その言葉にグレイは沈黙し、冷や汗をかく。

「・・・グレイさん。責めたりしませんからお話ください」

小出しにしてもお互いのためにならない。

グレイは、そのように結論付け、思い切って話す事にした。

「実は何かあった時に地下101階に行けるように転移魔法陣を書いてきました!あと、地下101階には動かなくなった【魔人形】が数十体転がってます!!」

悪気はないが悪いことをしている気分のグレイは自然と言葉遣いが敬語になる。

「・・・お話しくださりありがとうございますわ。その・・・他にはありませんか?」

アリシアは平常心を保とうとしながらグレイに返すが内心は動揺していた。

(封鎖された地下迷宮に行ける方法があるのは魔法を嗜むものとしては非常に興味がありますわ。行ける方法を残して置いたことは気持ちは凄くわかりますので別に良いですわ。ですが・・・【魔人形】ですか・・・イズさんがお話していたことですわよね。これは火種になりますわね・・・)

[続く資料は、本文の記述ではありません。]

-- ==== Sys2Proof/Machine/Ops.lean ====
section
/-!
DEFINITION. The named operations over registers, memory and the pc that every meaning uses (10_state.md,
20_memory.md), and `raise`, the one way a fault leaves a step (60_exceptions.md R201). The hardware has no trap
entry and no trap return (R200, R206), so `raise` is the whole of taking an exception.
-/

namespace Sys2Proof.Machine

/-- The outcome of executing an instruction. -/
abbrev StepOutcome := Host.Outcome State Fault Refusal

/-- `raise F(info)`: the step ends in the Error state and changes nothing (R201). -/
def raise (f : Fault) : StepOutcome := .fault f

/-! ### The register file (R20 to R26) -/

/-- A read port: register 0 reads 0 whatever its slot holds (R22), any other register its pattern (R25). -/
def readReg (s : State) (r : RegIx) : Word :=
  if r = 0#5 then 0#32 else s.regs[r.toNat]'r.isLt

/-- The write port: a write to register 0 is dropped (R23). -/
def writeReg (s : State) (r : RegIx) (v : Word) : State :=
  if r = 0#5 then s else { s with regs := s.regs.set r.toNat v r.isLt }

/-! ### The program counter (R28, R110) -/

/-- Auto-advance: the next sequential instruction (R110). -/
def advance (s : State) : State := { s with pc := s.pc + 4#32 }

/-- Explicit-PC: the pc takes the target (R110). -/
def jumpTo (s : State) (target : Word) : State := { s with pc := target }

/-- The end of an instruction that writes one register and auto-advances (R109, R110). -/
def writeBack (r : RegIx) (v : Word) (s : State) : StepOutcome := .next (advance (writeReg s r v))

/-! ### One memory array -/

/-- The byte at an address; an address with no entry reads `Memory.unlisted`. -/
def memGet : Memory → Nat → Byte
  | [], _ => Memory.unlisted
  | c :: m, a => if c.1 = a then c.2 else memGet m a

/-- Puts an entry before the first entry at a higher address. -/
def memInsert (a : Nat) (b : Byte) : Memory → Memory
  | [] => [(a, b)]
  | c :: m => if a < c.1 then (a, b) :: c :: m else c :: memInsert a b m

/-- Writes one byte and keeps the canonical form: the old entry goes, and a byte an unlisted address reads as gets no
new one. -/
def memSet (m : Memory) (a : Nat) (b : Byte) : Memory :=
  let rest := m.filter (fun c => c.1 != a)
  if b = Memory.unlisted then rest else memInsert a b rest

/-- The four bytes of a word from the lowest address up, in a byte order. -/
def wordBytes (o : ByteOrder) (v : Word) : Byte × Byte × Byte × Byte :=
  match o with
  | .big => (v.extractLsb' 24 8, v.extractLsb' 16 8, v.extractLsb' 8 8, v.extractLsb' 0 8)
  | .little => (v.extractLsb' 0 8, v.extractLsb' 8 8, v.extractLsb' 16 8, v.extractLsb' 24 8)

/-- The word of four bytes given from the lowest address up, in a byte order. -/
def bytesWord (o : ByteOrder) (b0 b1 b2 b3 : Byte) : Word :=
  match o with
  | .big => b0 ++ b1 ++ b2 ++ b3
  | .little => b3 ++ b2 ++ b1 ++ b0

/-- The word at a byte address, in a byte order. -/
def readWordIn (o : ByteOrder) (m : Memory) (a : Nat) : Word :=
  bytesWord o (memGet m a) (memGet m (a + 1)) (memGet m (a + 2)) (memGet m (a + 3))

/-- Writes the word at a byte address, in a byte order. -/
def writeWordIn (o : ByteOrder) (m : Memory) (a : Nat) (v : Word) : Memory :=
  let b := wordBytes o v
  memSet (memSet (memSet (memSet m a b.1) (a + 1) b.2.1) (a + 2) b.2.2.1) (a + 3) b.2.2.2

/-- The word of an array at a byte address: the unit of storage (R51). -/
def readWord (m : Memory) (a : Nat) : Word := readWordIn Config.byteOrder m a

/-- Writes a word of an array. -/
def writeWord (m : Memory) (a : Nat) (v : Word) : Memory := writeWordIn Config.byteOrder m a v

/-! ### The data-memory ports (R52, R53) -/

/-- The checks of both ports on a mathematical integer address, alignment first (R52, R53, R54; log 4): the byte
address of the word, or the fault. -/
def dataAddress (ea : Int) : Except Fault Nat :=
  if ea % 4 ≠ 0 then .error (.memoryAlignmentError ea)
  else if ea < 0 ∨ (Config.dmemBytes : Int) ≤ ea then .error (.memoryRangeError ea)
  else .ok ea.toNat

/-- `MemRead(addr, 4)` (R52). -/
def memRead (m : Memory) (ea : Int) : Except Fault Word :=
  match dataAddress ea with
  | .error f => .error f
  | .ok a => .ok (readWord m a)

/-- `MemWrite(addr, 4, v)` (R53): the array after the write. -/
def memWrite (m : Memory) (ea : Int) (v : Word) : Except Fault Memory :=
  match dataAddress ea with
  | .error f => .error f
  | .ok a => .ok (writeWord m a v)

/-! ### The instruction-memory read port (R55) -/

/-- `IFetch(pc)`: the word of index `pc / 4`, and 0 beyond capacity; it never faults (R55). -/
def iFetch (m : Memory) (pc : Word) : Word :=
  if pc.toNat / 4 < Config.imemWords then readWord m (4 * (pc.toNat / 4)) else 0#32

end Sys2Proof.Machine
end

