-- ==== Sys2Proof/Machine/Run.lean ====
section
/-!
DEFINITION. The host's `step`, `run` and `get_state` (70_reset_and_hazards.md R240 to R246): the status of a step,
which `Host.Outcome` cannot tell apart from a next state (log 1), the bounded run and the snapshot.
-/

namespace Sys2Proof

/-- The `decoded_info` that the host reports with a step from a state (R240). The spec gives no format and says to assume
none (91_not_in_source.md), so it is a free value (log 14). -/
opaque Config.decodedInfo : Machine.State → String

/-- The message that the host reports with a fault raised in a state (R201, R240). The spec gives no text but the cap's
(R242), so it is a free value (log 14). -/
opaque Config.faultMessage : Machine.State → Machine.Fault → String

end Sys2Proof

namespace Sys2Proof.Machine

/-- The status of a step (R37, R100, R240). -/
inductive Status where
  | running | halted | completed | error
  deriving DecidableEq, Repr

/-- What `get_state` returns (R244): registers in their signed reading, memory words as stored (D21). The history is
the host's log and is not modelled (R8, R38). -/
structure Snapshot where
  pc   : Word
  regs : List Int
  imem : List Word
  dmem : List Word
  deriving DecidableEq, Repr

/-- `get_state()`: a pure read (R244, R246). -/
def getState (s : State) : Snapshot where
  pc   := s.pc
  regs := (List.range 32).map (fun n => s32 (readReg s (BitVec.ofNat 5 n)))
  imem := (List.range Config.imemWords).map (fun k => readWord s.imem (4 * k))
  dmem := (List.range (Config.dmemBytes / 4)).map (fun k => readWord s.dmem (4 * k))

/-- What a fault's message says: at the cap the text R242 gives, else a free text (log 14). -/
def messageOf (s : State) : Fault → String
  | .iterationLimitExceeded _ => "terminated — exceeded iteration limit"
  | .notLoaded => Config.faultMessage s .notLoaded
  | .pcMisaligned pc => Config.faultMessage s (.pcMisaligned pc)
  | .reservedInstruction w => Config.faultMessage s (.reservedInstruction w)
  | .memoryAlignmentError ea => Config.faultMessage s (.memoryAlignmentError ea)
  | .memoryRangeError ea => Config.faultMessage s (.memoryRangeError ea)
  | .pcOutOfRange target => Config.faultMessage s (.pcOutOfRange target)

/-- The outputs of a step (R116, R240) and the state after it: status, fault and message when the status is Error, the pc
at fetch, the fetched word where one was fetched, and `decoded_info`. That there is no message on another status and no
word where none was fetched is the model's choice (DESIGN CHOICE; log 14). -/
structure StepResult where
  status      : Status
  fault       : Option Fault
  message     : Option String
  pcAtFetch   : Word
  word        : Option Word
  decodedInfo : String
  after       : State
  deriving DecidableEq, Repr

/-- The post-step snapshot of a step's result (R240). -/
def StepResult.snapshot (r : StepResult) : Snapshot := getState r.after

/-- The word a step fetched, if its checks let it fetch (R100, R116). -/
def fetchedWord (s : State) : Option Word :=
  match front s with
  | .error (.reservedInstruction w) => some w
  | .error _ => none
  | .completed => none
  | .halted => some 0#32
  | .execute w _ => some w

/-- The result of a step from `s` with this status, fault and state after it. -/
def report (s : State) (status : Status) (fault : Option Fault) (after : State) : StepResult where
  status      := status
  fault       := fault
  message     := fault.map (messageOf s)
  pcAtFetch   := s.pc
  word        := fetchedWord s
  decodedInfo := Config.decodedInfo s
  after       := after

/-- The host's `step()` (R240): an error, a halt and a completion leave the state as it was (R112). -/
def stepResult (s : State) : StepResult :=
  match front s with
  | .error f => report s .error (some f) s
  | .completed => report s .completed none s
  | .halted => report s .halted none s
  | .execute _ i =>
    match exec i s with
    | .next t => report s .running none t
    | .fault f => report s .error (some f) s
    -- no arm of exec refuses
    | .refused _ => report s .error none s

/-- What `run` returns (R241), with the message where the status is Error (R242). The history is the host's log and is
not modelled (R8, R38). -/
structure RunResult where
  status   : Status
  fault    : Option Fault
  message  : Option String
  executed : Nat
  final    : State
  deriving DecidableEq, Repr

/-- The final snapshot of a run (R241). -/
def RunResult.snapshot (r : RunResult) : Snapshot := getState r.final

/-- Repeats `step()` until a status other than Running, at most `fuel` more running steps; `n` have run (R241, R242). -/
def runLoop : Nat → Nat → State → RunResult
  | 0, n, s =>
    ⟨.error, some (.iterationLimitExceeded n), some (messageOf s (.iterationLimitExceeded n)), n, s⟩
  | fuel + 1, n, s =>
    let r := stepResult s
    if r.status = .running then runLoop fuel (n + 1) r.after
    else ⟨r.status, r.fault, r.message, n, r.after⟩

/-- The host's `run()` (R241, R242): after `RUN_CAP` running steps it stops without another step. -/
def run (s : State) : RunResult := runLoop Config.runCap 0 s

end Sys2Proof.Machine
end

何と言うことだ、秘密にすべき事がどんどん増えていく。

「・・・他には無いと思うよ・・・たぶん・・・」

グレイが自信無さげに呟く。

アリシアは深い呼吸をひと吐きし、

「・・・そこは断言して欲しいですがまあいいですわ。今度落ち着いたら迷宮に私《わたくし》を連れて行ってくださいませんか?」

「うん。もちろん良いよ」

グレイは迷う素振りもせずに快諾する。

その全幅の信頼を受けたアリシアはとても嬉しく思いあることに気がつく。

(・・・良く考えてみますとグレイさんが魔法陣を書けても魔力的には遠く離れた場所への転移は出来ませんわ。それでも書いてきたということは・・・そもそも私《わたくし》と一緒に行くことしか頭に無かったということではないですかっ!?)

その事実に気づいたアリシアはまたもや顔が赤くなるのを感じたのだった。